The more recent agreement, which enhanced cooperation in preventing and combating crime, was signed on October 8. The signatories included U.S. Department of Homeland Security (DHS) Secretary Michael Chertoff, U.S. Deputy Attorney General Mark Filip, and Slovak Interior Minister Robert Kaliňák.

“I commend our Slovak partners for this important step toward an expanded and more secure Visa Waiver Program,” Chertoff said, according to a DHS press release dated October 8. “Sharing law enforcement information is fundamental to combating transnational crime and discouraging criminal and terrorist travel."

The press release went on to state that the agreement "represents important requirements of the modernized VWP".

"They include better information sharing about international travel and border screening, improvements in information exchange on known and suspected terrorists, timely and comprehensive reporting of lost and stolen passports, and enhancement to airport and aviation security," it states.

Kaliňák emphasised that nothing in the agreement will invade Slovak travellers' privacy.
"It is absolutely safe," Kaliňák said, according to SITA.

"This agreement allows us to exchange information on suspected criminals – and only on suspected or convicted criminals," he added in an interview with the TA3 news channel.

The other agreement was the result of a Memorandum of Understanding that was signed this March during Kaliňák's visit to the U.S. It committed the countries to exchanging information about known and suspected terrorists.

Kaliňák signed it with U.S. Ambassador Vincent Obsitnik in Bratislava on October 2.
Before departing for the U.S., Gašparovič expressed his belief that the visa requirement would be dropped.

"I will return home with word that the visa duty will be cancelled," he said after a meeting with Ambassador Obsitnik on October 1.

The last time President Bush received a Slovak statesman was in March 2006, when former Prime Minister Mikuláš Dzurinda met him in the Oval Office. The last Slovak president to visit the Oval Office was Rudolf Schuster, who was there in June 2002.

During his meeting, which lasted between 40 and 50 minutes, Gašparovič also spoke with Bush about Slovakia's participation in the War on Terror, participation in NATO operations in Afghanistan, and about the situation in Georgia.
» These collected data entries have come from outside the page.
-- ==== Sys2Proof/Laws/PerInstr.lean ====
section
/-! SUPPORT. What is said of every instruction as syntax, one lemma per constructor. -/

namespace Sys2Proof.Laws.EncodingLength

/-- The canonical opcode byte of an instruction selects it (R62). -/
theorem opcodeOf_byte (op : Opcode) : opcodeOf op.byte = some op := by cases op <;> decide

/-- The canonical bytes of the instruction are as many as its format has (R59, R66), and their first byte selects its
opcode (R62). -/
def Statement (i : Instr) : Prop :=
  (encode i).length = i.byteLength ∧ (encode i).head?.bind opcodeOf = some i.opcode

theorem rest (dur : Byte) : Statement (.rest dur) := ⟨rfl, opcodeOf_byte _⟩
theorem eot : Statement .eot := ⟨rfl, opcodeOf_byte _⟩
theorem jump (addr : Word) : Statement (.jump addr) := ⟨rfl, opcodeOf_byte _⟩
theorem call (addr : Word) : Statement (.call addr) := ⟨rfl, opcodeOf_byte _⟩
theorem ret : Statement .ret := ⟨rfl, opcodeOf_byte _⟩
theorem tempo (t : Byte) : Statement (.tempo t) := ⟨rfl, opcodeOf_byte _⟩
theorem prog (prog : Byte) : Statement (.prog prog) := ⟨rfl, opcodeOf_byte _⟩
theorem vol (vol : Bits7) : Statement (.vol vol) := ⟨rfl, opcodeOf_byte _⟩
theorem pan (pan : Bits7) : Statement (.pan pan) := ⟨rfl, opcodeOf_byte _⟩
theorem bend (bend : Bits7) : Statement (.bend bend) := ⟨rfl, opcodeOf_byte _⟩
theorem vib (depth rate delay : Byte) : Statement (.vib depth rate delay) := ⟨rfl, opcodeOf_byte _⟩
theorem trem (depth rate delay : Byte) : Statement (.trem depth rate delay) := ⟨rfl, opcodeOf_byte _⟩
theorem tie (dur : Byte) : Statement (.tie dur) := ⟨rfl, opcodeOf_byte _⟩
theorem note (key vel : Bits7) (gate : Byte) : Statement (.note key vel gate) := ⟨rfl, opcodeOf_byte _⟩

end Sys2Proof.Laws.EncodingLength
end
Rastislav Káčer, former Slovak Ambassador to the U.S. and current president of the non–governmental Slovak Atlantic Commission, told The Slovak Spectator that the U.S. could have abolished the visa for Slovakia and new EU members four years ago.

"It would have been a nice gesture from the U.S. and would not have presented a threat," he said.

Juraj Stern, president of the Slovak Foreign Policy Association, a non-governmental think–tank, agrees.

“Slovakia was ready for that, and it is a pity that the U.S. has treated European countries in this differentiated way," he told The Slovak Spectator.

“I hope that we will learn how to use it to its full extent, and not abuse it," he added. "I am especially looking forward to young people having the opportunity to travel more easily."
The U.S. Congress passed legislation last year allowing for an expansion in the number of VWP countries, which included Slovakia.

The legislation required candidate countries to cooperate on sharing information necessary for security and law enforcement.